Activity:
Only these lines of the data below are wanted: the one with "m.meas with lost", the one with "let f := bitsOf v 6 4", and any lines between them, each repeated exactly.

The data:

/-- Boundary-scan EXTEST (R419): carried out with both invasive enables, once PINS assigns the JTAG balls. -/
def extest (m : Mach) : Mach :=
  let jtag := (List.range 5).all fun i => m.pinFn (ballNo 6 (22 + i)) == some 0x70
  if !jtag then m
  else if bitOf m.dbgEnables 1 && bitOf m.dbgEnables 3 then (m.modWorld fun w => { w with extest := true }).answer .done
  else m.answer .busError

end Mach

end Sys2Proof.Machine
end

==

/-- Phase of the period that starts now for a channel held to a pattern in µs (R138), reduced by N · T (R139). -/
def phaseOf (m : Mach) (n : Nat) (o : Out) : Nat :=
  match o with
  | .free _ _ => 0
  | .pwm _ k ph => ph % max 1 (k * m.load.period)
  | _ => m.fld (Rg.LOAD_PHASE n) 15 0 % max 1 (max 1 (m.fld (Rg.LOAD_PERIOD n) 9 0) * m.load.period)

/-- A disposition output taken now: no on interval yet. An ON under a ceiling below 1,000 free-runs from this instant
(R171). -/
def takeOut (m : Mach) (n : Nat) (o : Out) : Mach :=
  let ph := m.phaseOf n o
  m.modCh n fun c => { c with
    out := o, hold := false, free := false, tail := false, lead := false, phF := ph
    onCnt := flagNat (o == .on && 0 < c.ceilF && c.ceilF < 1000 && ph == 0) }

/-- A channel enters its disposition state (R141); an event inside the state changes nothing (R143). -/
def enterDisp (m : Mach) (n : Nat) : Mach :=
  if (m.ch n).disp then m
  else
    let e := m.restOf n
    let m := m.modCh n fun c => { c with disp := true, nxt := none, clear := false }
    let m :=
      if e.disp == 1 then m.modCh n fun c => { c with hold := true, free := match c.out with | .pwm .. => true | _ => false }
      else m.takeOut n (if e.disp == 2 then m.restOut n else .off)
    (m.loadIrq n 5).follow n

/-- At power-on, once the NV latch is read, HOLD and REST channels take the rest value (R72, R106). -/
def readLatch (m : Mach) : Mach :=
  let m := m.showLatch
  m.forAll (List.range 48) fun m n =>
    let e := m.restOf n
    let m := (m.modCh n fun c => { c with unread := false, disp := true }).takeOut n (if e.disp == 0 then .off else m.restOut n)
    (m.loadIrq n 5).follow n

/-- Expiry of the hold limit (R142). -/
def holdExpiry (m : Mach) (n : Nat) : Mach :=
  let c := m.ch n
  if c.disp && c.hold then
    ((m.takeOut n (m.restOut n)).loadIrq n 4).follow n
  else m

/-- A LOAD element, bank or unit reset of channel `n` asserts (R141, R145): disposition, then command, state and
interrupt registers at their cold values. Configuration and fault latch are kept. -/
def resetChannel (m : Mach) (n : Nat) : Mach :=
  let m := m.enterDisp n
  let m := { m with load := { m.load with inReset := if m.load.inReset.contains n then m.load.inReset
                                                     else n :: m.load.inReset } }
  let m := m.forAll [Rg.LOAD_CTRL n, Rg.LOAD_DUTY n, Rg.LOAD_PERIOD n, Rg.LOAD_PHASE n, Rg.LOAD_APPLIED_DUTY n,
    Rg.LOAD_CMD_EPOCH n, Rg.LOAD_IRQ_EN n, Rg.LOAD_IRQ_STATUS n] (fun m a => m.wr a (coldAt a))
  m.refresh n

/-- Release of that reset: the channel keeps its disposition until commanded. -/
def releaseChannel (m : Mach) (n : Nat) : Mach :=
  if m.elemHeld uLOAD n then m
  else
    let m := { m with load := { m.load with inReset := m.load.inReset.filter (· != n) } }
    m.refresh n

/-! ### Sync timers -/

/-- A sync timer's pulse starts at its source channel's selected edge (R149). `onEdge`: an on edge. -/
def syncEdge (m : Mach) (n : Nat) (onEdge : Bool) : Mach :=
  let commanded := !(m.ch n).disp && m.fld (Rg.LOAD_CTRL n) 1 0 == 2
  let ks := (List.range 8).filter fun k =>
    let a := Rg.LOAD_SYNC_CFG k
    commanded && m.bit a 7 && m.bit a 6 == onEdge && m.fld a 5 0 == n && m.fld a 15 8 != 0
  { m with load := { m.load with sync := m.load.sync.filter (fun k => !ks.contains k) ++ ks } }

==

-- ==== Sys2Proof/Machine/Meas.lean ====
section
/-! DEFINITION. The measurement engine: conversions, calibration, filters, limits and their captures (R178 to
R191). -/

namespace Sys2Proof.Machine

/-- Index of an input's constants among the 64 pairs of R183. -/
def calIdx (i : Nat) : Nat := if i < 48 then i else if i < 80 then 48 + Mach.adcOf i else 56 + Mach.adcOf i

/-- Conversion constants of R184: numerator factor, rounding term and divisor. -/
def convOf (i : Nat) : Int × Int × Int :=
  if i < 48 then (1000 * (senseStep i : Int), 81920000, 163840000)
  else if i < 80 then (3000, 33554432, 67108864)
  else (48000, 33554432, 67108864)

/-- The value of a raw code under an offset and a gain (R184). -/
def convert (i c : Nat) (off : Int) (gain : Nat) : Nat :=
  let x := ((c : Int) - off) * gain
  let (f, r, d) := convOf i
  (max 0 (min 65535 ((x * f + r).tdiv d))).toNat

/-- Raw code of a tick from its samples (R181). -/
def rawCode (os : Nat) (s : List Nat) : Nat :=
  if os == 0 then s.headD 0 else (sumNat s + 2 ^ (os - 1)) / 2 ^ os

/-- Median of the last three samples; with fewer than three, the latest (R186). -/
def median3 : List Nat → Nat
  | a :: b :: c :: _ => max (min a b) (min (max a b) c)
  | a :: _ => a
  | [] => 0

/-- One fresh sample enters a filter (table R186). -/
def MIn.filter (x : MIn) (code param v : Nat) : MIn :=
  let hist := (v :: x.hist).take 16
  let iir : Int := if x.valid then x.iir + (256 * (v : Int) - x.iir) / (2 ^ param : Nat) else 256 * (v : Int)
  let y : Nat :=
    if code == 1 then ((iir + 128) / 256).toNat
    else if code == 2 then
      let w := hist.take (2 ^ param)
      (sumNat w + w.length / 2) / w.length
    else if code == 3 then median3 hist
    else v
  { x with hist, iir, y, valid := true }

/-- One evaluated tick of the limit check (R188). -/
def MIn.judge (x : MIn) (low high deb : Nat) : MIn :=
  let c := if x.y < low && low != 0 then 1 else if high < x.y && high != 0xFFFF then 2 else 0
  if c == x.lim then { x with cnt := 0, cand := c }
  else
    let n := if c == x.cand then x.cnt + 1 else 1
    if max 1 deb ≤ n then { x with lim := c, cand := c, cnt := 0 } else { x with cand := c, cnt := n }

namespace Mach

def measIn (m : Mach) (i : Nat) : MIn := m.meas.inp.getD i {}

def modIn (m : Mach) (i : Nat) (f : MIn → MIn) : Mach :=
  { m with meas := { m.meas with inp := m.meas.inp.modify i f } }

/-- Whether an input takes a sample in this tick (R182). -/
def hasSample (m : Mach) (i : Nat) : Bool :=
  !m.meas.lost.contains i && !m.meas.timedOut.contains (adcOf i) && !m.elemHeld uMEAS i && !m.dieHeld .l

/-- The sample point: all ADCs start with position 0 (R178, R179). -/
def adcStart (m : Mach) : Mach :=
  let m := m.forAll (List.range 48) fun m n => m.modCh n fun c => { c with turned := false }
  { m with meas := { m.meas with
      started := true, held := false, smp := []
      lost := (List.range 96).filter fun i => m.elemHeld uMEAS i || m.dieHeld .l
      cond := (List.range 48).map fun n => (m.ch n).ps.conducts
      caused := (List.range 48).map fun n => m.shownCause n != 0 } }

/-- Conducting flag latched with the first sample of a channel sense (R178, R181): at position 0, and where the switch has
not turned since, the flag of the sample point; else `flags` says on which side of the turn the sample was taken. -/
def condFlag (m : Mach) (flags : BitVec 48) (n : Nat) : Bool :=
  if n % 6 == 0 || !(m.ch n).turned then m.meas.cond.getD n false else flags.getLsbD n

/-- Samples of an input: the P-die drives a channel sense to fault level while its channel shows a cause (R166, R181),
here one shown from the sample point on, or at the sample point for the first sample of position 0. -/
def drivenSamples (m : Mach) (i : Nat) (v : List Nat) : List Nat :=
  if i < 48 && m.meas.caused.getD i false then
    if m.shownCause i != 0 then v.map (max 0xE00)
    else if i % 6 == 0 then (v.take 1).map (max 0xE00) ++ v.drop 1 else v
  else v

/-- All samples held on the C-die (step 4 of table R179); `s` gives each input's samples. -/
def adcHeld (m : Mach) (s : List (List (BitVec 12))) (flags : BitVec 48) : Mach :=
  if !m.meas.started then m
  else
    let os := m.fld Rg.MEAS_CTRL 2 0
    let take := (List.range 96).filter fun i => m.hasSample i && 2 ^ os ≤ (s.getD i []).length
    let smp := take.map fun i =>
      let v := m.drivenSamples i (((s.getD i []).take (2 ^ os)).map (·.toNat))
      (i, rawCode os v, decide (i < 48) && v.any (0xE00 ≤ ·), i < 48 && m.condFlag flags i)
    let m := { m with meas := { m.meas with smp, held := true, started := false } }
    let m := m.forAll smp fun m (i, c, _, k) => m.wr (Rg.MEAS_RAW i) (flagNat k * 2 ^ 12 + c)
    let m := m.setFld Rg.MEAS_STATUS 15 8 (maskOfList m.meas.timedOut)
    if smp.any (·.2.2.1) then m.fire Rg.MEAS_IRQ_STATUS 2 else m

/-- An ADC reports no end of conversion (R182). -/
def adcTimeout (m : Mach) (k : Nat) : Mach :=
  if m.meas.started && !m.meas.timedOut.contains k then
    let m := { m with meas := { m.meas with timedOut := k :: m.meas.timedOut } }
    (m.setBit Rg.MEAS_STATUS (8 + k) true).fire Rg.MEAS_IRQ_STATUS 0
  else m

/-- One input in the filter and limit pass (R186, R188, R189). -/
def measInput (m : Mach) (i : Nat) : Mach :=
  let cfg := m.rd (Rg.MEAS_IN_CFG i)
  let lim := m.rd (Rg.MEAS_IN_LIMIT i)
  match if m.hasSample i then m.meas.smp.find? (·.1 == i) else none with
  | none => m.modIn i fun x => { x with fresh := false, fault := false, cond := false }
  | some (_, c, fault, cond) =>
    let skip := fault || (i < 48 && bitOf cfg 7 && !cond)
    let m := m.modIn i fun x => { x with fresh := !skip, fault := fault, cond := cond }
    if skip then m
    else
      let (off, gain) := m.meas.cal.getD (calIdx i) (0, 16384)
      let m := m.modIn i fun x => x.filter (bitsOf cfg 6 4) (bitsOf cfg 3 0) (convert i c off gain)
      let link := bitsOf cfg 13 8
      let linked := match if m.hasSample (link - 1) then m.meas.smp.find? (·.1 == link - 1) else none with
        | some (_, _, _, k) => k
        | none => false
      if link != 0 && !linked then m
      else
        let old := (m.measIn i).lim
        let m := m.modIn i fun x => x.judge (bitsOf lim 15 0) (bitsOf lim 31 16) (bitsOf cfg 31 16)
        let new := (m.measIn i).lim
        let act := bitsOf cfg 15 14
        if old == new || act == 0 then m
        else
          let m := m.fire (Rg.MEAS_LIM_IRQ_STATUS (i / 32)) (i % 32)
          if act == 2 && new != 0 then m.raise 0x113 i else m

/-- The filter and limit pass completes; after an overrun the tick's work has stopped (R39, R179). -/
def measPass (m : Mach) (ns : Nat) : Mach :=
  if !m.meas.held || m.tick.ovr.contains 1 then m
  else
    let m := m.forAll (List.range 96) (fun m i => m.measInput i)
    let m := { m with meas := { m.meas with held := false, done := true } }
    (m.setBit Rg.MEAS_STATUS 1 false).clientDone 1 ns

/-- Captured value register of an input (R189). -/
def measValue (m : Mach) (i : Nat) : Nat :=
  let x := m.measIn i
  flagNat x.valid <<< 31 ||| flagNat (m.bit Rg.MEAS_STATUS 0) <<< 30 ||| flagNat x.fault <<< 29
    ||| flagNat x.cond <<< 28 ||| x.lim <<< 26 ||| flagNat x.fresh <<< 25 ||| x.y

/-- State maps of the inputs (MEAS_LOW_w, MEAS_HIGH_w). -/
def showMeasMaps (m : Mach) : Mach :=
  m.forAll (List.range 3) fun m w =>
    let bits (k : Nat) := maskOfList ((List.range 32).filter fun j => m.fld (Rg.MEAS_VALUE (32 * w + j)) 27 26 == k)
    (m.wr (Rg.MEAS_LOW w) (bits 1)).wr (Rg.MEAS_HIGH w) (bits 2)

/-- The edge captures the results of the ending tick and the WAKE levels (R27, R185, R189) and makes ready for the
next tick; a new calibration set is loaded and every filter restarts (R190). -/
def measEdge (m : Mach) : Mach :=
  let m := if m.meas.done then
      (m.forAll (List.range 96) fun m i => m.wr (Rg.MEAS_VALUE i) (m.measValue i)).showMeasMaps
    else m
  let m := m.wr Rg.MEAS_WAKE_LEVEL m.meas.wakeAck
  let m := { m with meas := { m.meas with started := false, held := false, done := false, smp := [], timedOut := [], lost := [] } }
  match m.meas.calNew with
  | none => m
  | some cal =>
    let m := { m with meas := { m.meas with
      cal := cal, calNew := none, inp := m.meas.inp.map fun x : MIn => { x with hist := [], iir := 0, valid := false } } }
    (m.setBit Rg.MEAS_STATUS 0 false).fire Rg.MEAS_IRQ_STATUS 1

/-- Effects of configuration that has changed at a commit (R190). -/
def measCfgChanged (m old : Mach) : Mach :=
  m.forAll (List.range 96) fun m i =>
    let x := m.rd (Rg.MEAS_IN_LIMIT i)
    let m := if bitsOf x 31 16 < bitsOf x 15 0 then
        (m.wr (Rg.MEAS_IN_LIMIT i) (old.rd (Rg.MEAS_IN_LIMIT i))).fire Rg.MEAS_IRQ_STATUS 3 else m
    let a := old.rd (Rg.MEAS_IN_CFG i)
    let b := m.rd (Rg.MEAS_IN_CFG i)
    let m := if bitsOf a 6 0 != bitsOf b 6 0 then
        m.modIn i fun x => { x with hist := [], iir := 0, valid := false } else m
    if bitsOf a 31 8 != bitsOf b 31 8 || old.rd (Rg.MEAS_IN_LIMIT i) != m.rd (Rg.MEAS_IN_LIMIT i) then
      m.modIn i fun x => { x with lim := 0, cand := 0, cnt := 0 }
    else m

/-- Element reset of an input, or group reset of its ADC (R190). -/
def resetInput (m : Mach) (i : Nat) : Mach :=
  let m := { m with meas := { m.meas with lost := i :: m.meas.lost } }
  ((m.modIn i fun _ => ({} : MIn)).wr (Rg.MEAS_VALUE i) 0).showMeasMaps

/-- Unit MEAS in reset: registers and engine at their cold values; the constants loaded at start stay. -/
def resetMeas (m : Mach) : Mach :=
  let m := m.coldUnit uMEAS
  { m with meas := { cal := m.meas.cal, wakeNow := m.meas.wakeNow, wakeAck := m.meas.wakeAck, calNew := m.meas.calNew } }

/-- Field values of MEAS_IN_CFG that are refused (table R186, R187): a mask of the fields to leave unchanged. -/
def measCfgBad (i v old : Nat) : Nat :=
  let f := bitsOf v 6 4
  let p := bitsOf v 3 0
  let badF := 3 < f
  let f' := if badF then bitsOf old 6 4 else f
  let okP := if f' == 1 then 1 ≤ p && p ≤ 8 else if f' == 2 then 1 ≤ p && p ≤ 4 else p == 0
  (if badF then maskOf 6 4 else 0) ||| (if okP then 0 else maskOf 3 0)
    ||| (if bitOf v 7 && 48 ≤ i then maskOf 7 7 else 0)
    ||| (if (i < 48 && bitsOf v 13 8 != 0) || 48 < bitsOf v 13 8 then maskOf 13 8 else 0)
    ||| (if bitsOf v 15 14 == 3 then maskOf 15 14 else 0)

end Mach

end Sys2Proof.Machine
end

Output of the exercise:
  let m := { m with meas := { m.meas with lost := i :: m.meas.lost } }
  ((m.modIn i fun _ => ({} : MIn)).wr (Rg.MEAS_VALUE i) 0).showMeasMaps

/-- Unit MEAS in reset: registers and engine at their cold values; the constants loaded at start stay. -/
def resetMeas (m : Mach) : Mach :=
  let m := m.coldUnit uMEAS
  { m with meas := { cal := m.meas.cal, wakeNow := m.meas.wakeNow, wakeAck := m.meas.wakeAck, calNew := m.meas.calNew } }

/-- Field values of MEAS_IN_CFG that are refused (table R186, R187): a mask of the fields to leave unchanged. -/
def measCfgBad (i v old : Nat) : Nat :=
  let f := bitsOf v 6 4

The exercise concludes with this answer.